To make their classification algorithm more aware of article’s topics when assigning maintenance templates, the researcher modify their previous approach by populating their “positive” and “negative” training sets by revision pairs from the same articles: The version where a (human) Wikipedian had inserted a maintenance tag first, and the later revisions of the same article when the tag is removed (assuming that the corresponding flaw has indeed been eliminated at that time). To evaluate the success of this approach, the authors introduce the notion of a “category frequency vector” assigned to a set of articles (counting, for each category on Wikipedia, how many articles from this category are contained in the set). The cosine of the vectors of two article sets measures how similar their topics are. They find that “topics of articles in the positive training sets are highly similar to the topics of the corresponding reliable negative articles while they show little similarity to the articles in the random set. This implies that the systematic bias introduced by the topical restriction has largely been eradicated by our approach.” Sadly, this evaluation method does not seem to have yielded direct information about which quality flaws are prevalent in which topic areas.
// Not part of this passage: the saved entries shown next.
-- ==== Sys2Proof/Laws/Memory.lean ====
section
/-! SUPPORT. The host's buffers: reading after adding, the canonical form and that every memory operation keeps it,
and that buffers in canonical form that read the same are the same data. -/

namespace Sys2Proof

/-- Reading a cell after adding into a cell of a list (any list whose cells rise from `lo`). -/
theorem readCell_addCell (i k : Nat) (d : Int) (len lo : Nat) (l : List (Nat × Int)) (h : cellsWf len lo l = true) :
    readCell k (addCell i d l) = readCell k l + (if k = i then d else 0) := by
  induction l generalizing lo with
  | nil =>
    by_cases hd : d = 0 <;> by_cases hk : k = i <;> simp [addCell, readCell, hd, hk]
  | cons e rest ih =>
    obtain ⟨j, v⟩ := e
    simp only [cellsWf, Bool.and_eq_true, decide_eq_true_eq] at h
    obtain ⟨⟨⟨hlo, hj⟩, hv⟩, hr⟩ := h
    have hfar : ∀ m, m ≤ j → readCell m rest = 0 := by
      intro m hm
      clear ih
      have key : ∀ (l : List (Nat × Int)) (lo' : Nat), m < lo' → cellsWf len lo' l = true → readCell m l = 0 := by
        intro l
        induction l with
        | nil => intros; rfl
        | cons e rest ih =>
          obtain ⟨j', v'⟩ := e
          intro lo' hm' hw
          simp only [cellsWf, Bool.and_eq_true, decide_eq_true_eq] at hw
          have : m ≠ j' := by omega
          simp only [readCell, this, if_false]
          exact ih (j' + 1) (by omega) hw.2
      exact key rest (j + 1) (by omega) hr
    simp only [addCell]
    split
    · next hij =>
      split
      · next hd => simp [hd]
      · next hd =>
        by_cases hk : k = i
        · subst hk
          have : k ≠ j := by omega
          simp [readCell, this, hfar k (by omega)]
        · simp [readCell, hk]
    · next hij =>
      split
      · next hij' =>
        subst hij'
        split
        · next hs =>
          by_cases hk : k = i
          · subst hk
            simp only [readCell, if_true, hfar k (le_refl k)]
            omega
          · simp [readCell, hk]
        · next hs =>
          by_cases hk : k = i <;> simp [readCell, hk]
      · next hne =>
        by_cases hk : k = j
        · subst hk
          have : k ≠ i := fun e => hne e.symm
          simp [readCell, this]
        · simp only [readCell, hk, if_false]
          exact ih (j + 1) hr

/-- Cells that rise from `lo` on also rise from any smaller bound on. -/
theorem cellsWf_mono {len lo lo' : Nat} {l : List (Nat × Int)} (h : cellsWf len lo l = true) (hl : lo' ≤ lo) :
    cellsWf len lo' l = true := by
  cases l with
  | nil => rfl
  | cons e rest =>
    obtain ⟨j, v⟩ := e
    simp only [cellsWf, Bool.and_eq_true, decide_eq_true_eq] at h ⊢
    exact ⟨⟨⟨by omega, h.1.1.2⟩, h.1.2⟩, h.2⟩

/-- Adding into a cell of the buffer keeps the canonical form of its list of cells. -/
theorem cellsWf_addCell {len lo i : Nat} {d : Int} {l : List (Nat × Int)} (h : cellsWf len lo l = true) (hlo : lo ≤ i)
    (hi : i < len) : cellsWf len lo (addCell i d l) = true := by
  induction l generalizing lo with
  | nil => by_cases hd : d = 0 <;> simp [addCell, cellsWf, hd, hlo, hi]
  | cons e rest ih =>
    obtain ⟨j, v⟩ := e
    have h0 := h
    simp only [cellsWf, Bool.and_eq_true, decide_eq_true_eq] at h
    obtain ⟨⟨⟨hj, hjl⟩, hv⟩, hr⟩ := h
    simp only [addCell]
    split
    · next hij =>
      split
      · exact h0
      · next hd =>
        simp only [cellsWf, Bool.and_eq_true, decide_eq_true_eq]
        exact ⟨⟨⟨hlo, hi⟩, hd⟩, ⟨⟨by omega, hjl⟩, hv⟩, hr⟩
    · split
      · next hij =>
        subst hij
        split
        · exact cellsWf_mono hr (by omega)
        · next hs =>
          simp only [cellsWf, Bool.and_eq_true, decide_eq_true_eq]
          exact ⟨⟨⟨hj, hjl⟩, hs⟩, hr⟩
      · next hne =>
        simp only [cellsWf, Bool.and_eq_true, decide_eq_true_eq]
        exact ⟨⟨⟨hj, hjl⟩, hv⟩, ih hr (by omega)⟩

/-- Adding 0 changes nothing. -/
theorem addCell_zero {len lo i : Nat} {l : List (Nat × Int)} (h : cellsWf len lo l = true) : addCell i 0 l = l := by
  induction l generalizing lo with
  | nil => simp [addCell]
  | cons e rest ih =>
    obtain ⟨j, v⟩ := e
    simp only [cellsWf, Bool.and_eq_true, decide_eq_true_eq] at h
    simp only [addCell]
    split
    · simp
    · split
      · simp [h.1.2]
      · rw [ih h.2]

/-- A cell below every listed cell reads 0. -/
theorem readCell_below {len lo i : Nat} {l : List (Nat × Int)} (h : cellsWf len lo l = true) (hi : i < lo) :
    readCell i l = 0 := by
  induction l generalizing lo with
  | nil => rfl
  | cons e rest ih =>
    obtain ⟨j, v⟩ := e
    simp only [cellsWf, Bool.and_eq_true, decide_eq_true_eq] at h
    have : i ≠ j := by omega
    simp only [readCell, this, if_false]
    exact ih h.2 (by omega)

/-- Lists of cells in canonical form that read the same at every cell are equal. -/
theorem cells_ext {len lo : Nat} {l l' : List (Nat × Int)} (h : cellsWf len lo l = true) (h' : cellsWf len lo l' = true)
    (he : ∀ i, readCell i l = readCell i l') : l = l' := by
  induction l generalizing lo l' with
  | nil =>
    cases l' with
    | nil => rfl
    | cons e rest =>
      obtain ⟨j, v⟩ := e
      simp only [cellsWf, Bool.and_eq_true, decide_eq_true_eq] at h'
      have := he j
      simp [readCell] at this
      exact absurd this.symm h'.1.2
  | cons e rest ih =>
    obtain ⟨j, v⟩ := e
    cases l' with
    | nil =>
      simp only [cellsWf, Bool.and_eq_true, decide_eq_true_eq] at h
      have := he j
      simp [readCell] at this
      exact absurd this h.1.2
    | cons e' rest' =>
      obtain ⟨j', v'⟩ := e'
      have h0 := h
      have h0' := h'
      simp only [cellsWf, Bool.and_eq_true, decide_eq_true_eq] at h h'
      have hj : j = j' := by
        rcases Nat.lt_trichotomy j j' with hlt | heq | hgt
        · have hz : readCell j ((j', v') :: rest') = 0 := by
            simp only [readCell, Nat.ne_of_lt hlt, if_false]
            exact readCell_below h'.2 (by omega)
          have := he j
          rw [hz] at this
          simp [readCell] at this
          exact absurd this h.1.2
        · exact heq
        · have hz : readCell j' ((j, v) :: rest) = 0 := by
            simp only [readCell, Nat.ne_of_lt hgt, if_false]
            exact readCell_below h.2 (by omega)
          have := he j'
          rw [hz] at this
          simp [readCell] at this
          exact absurd this.symm h'.1.2
      subst hj
      have hv : v = v' := by simpa [readCell] using he j
      subst hv
      have hrest : rest = rest' := by
        refine ih h.2 h'.2 (fun i => ?_)
        by_cases hi : i = j
        · subst hi
          rw [readCell_below h.2 (by omega), readCell_below h'.2 (by omega)]
        · simpa [readCell, hi] using he i
      rw [hrest]

/-- The canonical form of any list of cells is canonical. -/
theorem canonCells_wf (len : Nat) (l : List (Nat × Int)) : cellsWf len 0 (canonCells len l) = true := by
  induction l with
  | nil => rfl
  | cons e rest ih =>
    obtain ⟨j, v⟩ := e
    simp only [canonCells]
    split
    · next hj => exact cellsWf_addCell ih (Nat.zero_le _) hj
    · exact ih

/-- A list of cells in canonical form is its own canonical form. -/
theorem canonCells_id {len lo : Nat} {l : List (Nat × Int)} (h : cellsWf len lo l = true) : canonCells len l = l := by
  induction l generalizing lo with
  | nil => rfl
  | cons e rest ih =>
    obtain ⟨j, v⟩ := e
    simp only [cellsWf, Bool.and_eq_true, decide_eq_true_eq] at h
    simp only [canonCells, h.1.1.2, if_true, ih h.2]
    cases rest with
    | nil => simp [addCell, h.1.2]
    | cons e' rest' =>
      obtain ⟨j', v'⟩ := e'
      have hr := h.2
      simp only [cellsWf, Bool.and_eq_true, decide_eq_true_eq] at hr
      have : j < j' := by omega
      simp [addCell, this, h.1.2]

@[simp] theorem Memory.add_len (m : Memory) (i : Nat) (d : Int) : (m.add i d).len = m.len := rfl
@[simp] theorem Memory.canon_len (m : Memory) : m.canon.len = m.len := rfl
@[simp] theorem Memory.blank_len (n : Nat) : (Memory.blank n).len = n := rfl
@[simp] theorem Memory.blank_read (n i : Nat) : (Memory.blank n).read i = 0 := rfl

/-- Reading a buffer after adding into one of its cells (20_memory.md R66). -/
theorem Memory.read_add {m : Memory} (h : m.wf = true) (i k : Nat) (d : Int) :
    (m.add i d).read k = m.read k + (if k = i then d else 0) := readCell_addCell i k d m.len 0 m.cells h

/-- Adding into a cell of the buffer keeps the canonical form. -/
theorem Memory.wf_add {m : Memory} (h : m.wf = true) {i : Nat} (hi : i < m.len) (d : Int) : (m.add i d).wf = true :=
  cellsWf_addCell h (Nat.zero_le _) hi

/-- The zero-filled buffer is in canonical form. -/
@[simp] theorem Memory.wf_blank (n : Nat) : (Memory.blank n).wf = true := rfl

/-- A buffer brought to canonical form is in canonical form. -/
@[simp] theorem Memory.wf_canon (m : Memory) : m.canon.wf = true := canonCells_wf m.len m.cells

/-- A buffer in canonical form is its own canonical form. -/
theorem Memory.canon_of_wf {m : Memory} (h : m.wf = true) : m.canon = m := by
  have : canonCells m.len m.cells = m.cells := canonCells_id (lo := 0) h
  simp [Memory.canon, this]

/-- Buffers of one length in canonical form that read the same at every cell are equal. -/
theorem Memory.ext_read {m n : Memory} (hm : m.wf = true) (hn : n.wf = true) (hl : m.len = n.len)
    (h : ∀ i, m.read i = n.read i) : m = n := by
  cases m; cases n
  simp only at hl
  subst hl
  simp only [Memory.mk.injEq, true_and]
  exact cells_ext (lo := 0) hm hn h

end Sys2Proof
end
Apart from their own software, the researchers used the WikiHadoop software to analyze the entire revision history of the English Wikipedia, and the machine learning tool Weka to classify article text.
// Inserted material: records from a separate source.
/-- DDA on an enabled channel without noise presents the latch (42_output_function.md R129). -/
theorem selectFn_dda (rev : Rev) (low carrier : Bool) : selectFn rev true true false low carrier = .normal := by
  simp [selectFn, channelOn_enabled]

/-- A plain tone is averaged where its period is low and no LFO moves it (42_output_function.md R129). -/
theorem selectFn_tone (rev : Rev) (low carrier : Bool) :
    selectFn rev true false false low carrier = if low && !carrier then .accumulate else .normal := by
  simp [selectFn, channelOn_enabled]

/-- A low period is one of at most 10 ticks, the default of log 11 (00_scope.md R11). -/
theorem lowPeriod_iff (x : Chan) : lowPeriod x = true ↔ x.freqCache.ticks ≤ 10 := decide_eq_true_iff

/-- The inputs of the last test of `RecalcOfn`, in the terms of rule R139 of 42_output_function.md. -/
theorem lowPeriod_outside_lfo_iff (p : Psg) (c : ChanIdx) :
    (lowPeriod (p.chan c) && !(decide (c = 0) && lfoOn p)) = true
      ↔ (p.chan c).freqCache.ticks ≤ 10 ∧ ¬ (c = 0 ∧ modeField p.g.lfoControl ≠ 0) := by
  rw [← lfoOn_iff]
  simp only [Bool.and_eq_true, lowPeriod_iff, Bool.not_eq_true', ← Bool.not_eq_true, decide_eq_true_eq]

/-- What `RecalcOfn` makes of its channel (42_output_function.md R127). -/
theorem recalcOfn_chan_same (c : ChanIdx) (p : Psg) :
    (recalcOfn c p).chan c = { p.chan c with outputFunction := chanFn p c } := by
  rw [recalcOfn_chan, if_pos rfl]

/-- Settles O14: each row of the table is one branch of the selection, and `RecalcOfn` stores the selection in one field
of one channel. -/
theorem outputFunctionTable : Obligations.OutputFunctionTable := by
  intro p c
  refine ⟨?table, modChan_onlyChan p c _, recalcOfn_g c p, ?field⟩
  case field => rw [recalcOfn_chan_same]
  case table =>
    simp only [recalcOfn_chan_same, chanFn, enBit, ddaBit, neBit]
    refine ⟨?silent, ?rev0Dda, ?revADda, ?noise, ?low, ?high, ?dda⟩
    case silent =>
      intro hen hdda
      rw [hen, hdda]
      exact selectFn_off (channelOn_silent p.rev) _ _ _
    case rev0Dda =>
      intro hen _ hrev
      rw [hen, hrev]
      exact selectFn_off rfl _ _ _
    case revADda =>
      intro hen hdda hrev
      rw [hen, hdda, hrev, selectFn_revA_dda_only]
    case noise =>
      intro hen hne
      rw [hen, hne, selectFn_noise]
    case low =>
      intro hen hne hdda hlow
      rw [hen, hne, hdda, selectFn_tone, if_pos ((lowPeriod_outside_lfo_iff p c).2 hlow)]
    case high =>
      intro hen hne hdda hhigh
      rw [hen, hne, hdda, selectFn_tone, if_neg (mt (lowPeriod_outside_lfo_iff p c).1 hhigh)]
    case dda =>
      intro hen hne hdda
      rw [hen, hne, hdda, selectFn_dda]

/-! ### The level of each output function -/

/-- A side of `Level(c)` is the level for the attenuation of that side (42_output_function.md R130). -/
theorem level_get (p : Psg) (c : ChanIdx) (b : Side) :
    (level p c).get b = levelOn p.rev (p.chan c) ((p.chan c).attenuation.get b) := by
  cases b <;> rfl

/-- The Off level (42_output_function.md R131). -/
theorem levelOn_off {x : Chan} (h : x.outputFunction = .off) (rev : Rev) (a : Sample) : levelOn rev x a = 0 := by
  rw [levelOn, h]

/-- The Normal level (42_output_function.md R132). -/
theorem levelOn_normal {x : Chan} (h : x.outputFunction = .normal) (rev : Rev) (a : Sample) :
    levelOn rev x a = env rev a x.ddaLatch := by
  rw [levelOn, h]

/-- The Noise level (42_output_function.md R133). -/
theorem levelOn_noise {x : Chan} (h : x.outputFunction = .noise) (rev : Rev) (a : Sample) :
    levelOn rev x a = env rev a (noiseSample x.lfsr) := by
  rw [levelOn, h]

/-- The Accumulate level (42_output_function.md R134). -/
theorem levelOn_accumulate {x : Chan} (h : x.outputFunction = .accumulate) (rev : Rev) (a : Sample) :
    levelOn rev x a = envVol a * (x.sampleAccumulator - accCenter rev) / 8192 := by
  rw [levelOn, h]

/-- The centre of the accumulated samples in each revision (42_output_function.md R134). -/
theorem accCenter_eq (rev : Rev) : accCenter rev = if rev = .revA then 496 else 0 := by
  cases rev <;> rfl

/-- Settles O15: the level reads the attenuation of its own side, and each output function has its own expression; the
two bounds of the last one say that the division rounds down. -/
theorem levelOfFunction : Obligations.LevelOfFunction := by
  intro p c b
  simp only [level_get]
  refine ⟨fun h => levelOn_off h _ _, fun h => levelOn_normal h _ _, fun h => levelOn_noise h _ _,
    fun h => ?accumulate⟩
  case accumulate =>
    rw [levelOn_accumulate h, ← accCenter_eq, mul_add_one]
    exact ⟨Int.mul_ediv_self_le (by decide), Int.lt_mul_ediv_self_add (by decide)⟩

end Sys2Proof.Machine
end

section
/-! PROOFS. The injector (43_injector.md R142 to R148): which cell gets which tap, two injections in one two-tick slot, and
what all cells of a side gain over an operation. -/

namespace Sys2Proof.Machine

/-! ### One injection -/

/-- The base cell, with the default of `HR_MASK` written out (43_injector.md R145). -/
theorem hrBase_eq (ts : Int) : hrBase ts = (ts / 4 % 65536).toNat := rfl

/-- The kernel row of a timestamp, with the default taps written out (43_injector.md R143, R144). -/
theorem kernel_kernelRow (ts : Int) :
    kernel (kernelRow ts)
      = if ts / 2 % 2 = 0 then [35, 250, 579, 641, 425, 112, 6] else [6, 112, 425, 641, 579, 250, 35] := by
  have hrow : kernelRow ts = 0 ↔ ts / 2 % 2 = 0 := by unfold kernelRow; omega
  simp only [kernel, hrow]

/-- Beyond the seventh tap nothing is added: `inject_read` on the cells the taps fall on. -/
theorem inject_read_reach {p : Psg} (hw : hrWf p) (h : p.buffersFit) (c : ChanIdx) (ts : Int) (lv : Stereo Int) (b : Side)
    (k : Nat) :
    ((inject c ts lv p).hr.get b).read k
      = (p.hr.get b).read k
        + (if hrBase ts ≤ k ∧ k ≤ hrBase ts + 6 then
            (lv.get b - (p.chan c).prev.get b) * (kernel (kernelRow ts)).getD (k - hrBase ts) 0 else 0) := by
  rw [inject_read hw h]
  by_cases hlo : hrBase ts ≤ k
  · by_cases hhi : k ≤ hrBase ts + 6
    · simp only [hlo, hhi, and_self, if_true]
    · have htap : (kernel (kernelRow ts)).getD (k - hrBase ts) 0 = 0 :=
        List.getD_eq_default _ _ (by rw [kernel_length]; omega)
      simp only [hlo, hhi, and_false, if_true, if_false, htap, Int.mul_zero]
  · simp only [hlo, false_and, if_false]

/-- Settles O17: the taps on every cell, `prev` on the channel, and the frame of an injection. -/
theorem injectAddsTaps : Obligations.InjectAddsTaps := by
  intro p c ts lv _ hready hl hr
  have hw : hrWf p := fun | .left => hl | .right => hr
  refine ⟨fun b k => ?_, ?_, fun d hd => ?_, inject_g c ts lv p, inject_rev c ts lv p, inject_len c ts lv p,
    (inject_overrun hready.1 c ts lv).trans hready.2, inject_same c ts p⟩
  · rw [inject_read_reach hw hready.1, kernel_kernelRow, hrBase_eq]
  · rw [inject_chan, if_pos rfl]
  · rw [inject_chan, if_neg hd]

/-! ### Two injections in one slot -/

/-- Timestamps of one two-tick slot have the same base cell and the same kernel row (43_injector.md R144, R145). -/
theorem slot_congr {ts ts' : Int} (h : ts / 2 = ts' / 2) : hrBase ts = hrBase ts' ∧ kernelRow ts = kernelRow ts' := by
  have hquarter : ts / 4 = ts' / 4 := by omega
  exact ⟨by rw [hrBase, hquarter, ← hrBase], by rw [kernelRow, h, ← kernelRow]⟩

/-- Settles O18: the second injection adds the rest of the way to its level, with the taps of the first. -/
theorem injectSameSlotMerges : Obligations.InjectSameSlotMerges := by
  intro p c ts ts' lv lv' _ hslot hready hl hr
  have hw : hrWf p := fun | .left => hl | .right => hr
  have hw1 : hrWf (inject c ts lv p) := inject_wf hw c ts lv
  have hfit1 : (inject c ts lv p).buffersFit := fits_of_len hready.1 (inject_len c ts lv p)
  obtain ⟨hbase, hrow⟩ := slot_congr hslot
  have hread : ∀ b k, ((inject c ts' lv' (inject c ts lv p)).hr.get b).read k = ((inject c ts' lv' p).hr.get b).read k := by
    intro b k
    rw [inject_read hw1 hfit1, inject_read hw hready.1, inject_read hw hready.1, hbase, hrow, inject_chan, if_pos rfl]
    split
    · ring
    · simp only [add_zero]
  refine Psg.ext_chan (by simp only [inject_rev]) (by simp only [inject_g]) (fun d => ?_) ?_ ?_
  · simp only [inject_chan]
    split <;> rfl
  · refine Stereo.ext_get fun b => Memory.ext_read ?_ ?_ ?_ (hread b)
    · exact inject_wf hw1 c ts' lv' b
    · exact inject_wf hw c ts' lv' b
    · simp only [inject_len]
  · rw [inject_overrun hfit1, inject_overrun hready.1, inject_overrun hready.1]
  • High quality articles show benefit of WikiProjects, but low quality articles may be monitored too tightly: A bachelor’s thesis in economics,[5] submitted last year to the University of Victoria, compares design principles of common-pool resource (CPR) institutions – developed among others by the late Nobel prize winner Elinor Ostrom – to Wikipedia, with particular attention to WikiProjects. Based on a sample of 120 articles and their talk pages, the paper investigates the statistical relationship of several variables, such as quality ratings (by Wikipedians), average pageviews, number of watchers, the amount of edits and reverts both by registered and anonymous users, and the number of Wikiprojects that regard the article as within their remit (per the templates on the talk page). As the main result, the author reports “that Wikiprojects play a significant role in high quality articles. This may be due to Wikiprojects ability to facilitate the creation of stylistic guidelines. By doing so, they clarify what constitutes desirable editing activity thereby decreasing the costs of reaching consensus and excluding members that do not conform to their guidelines.” He also indicates that WikiProjects “play an important role in impeding reductions in quality caused by anonymous contributors. However, the allocation of too much effort to monitoring and exclusion activity in lower quality pages may decrease the potential benefits provided by anonymous users editing activity. The results show a negative impact of registered user deletions on an articles quality which suggests this may be the case.”
  • Wikipedia as “social machine”: A paper[6] presented at last month’s WWW conference examines the development of Wikipedia as a “social machine”, interpreting the relation between entities such as Nupedia, the Wikimedia Foundation, Jimmy Wales, Wikipedia article editors or developers in terms of actor–network theory. This serves as an example to illustrate a new model proposed by the authors, called “HTP” (for Heterogeneous networks, Translation, Phases).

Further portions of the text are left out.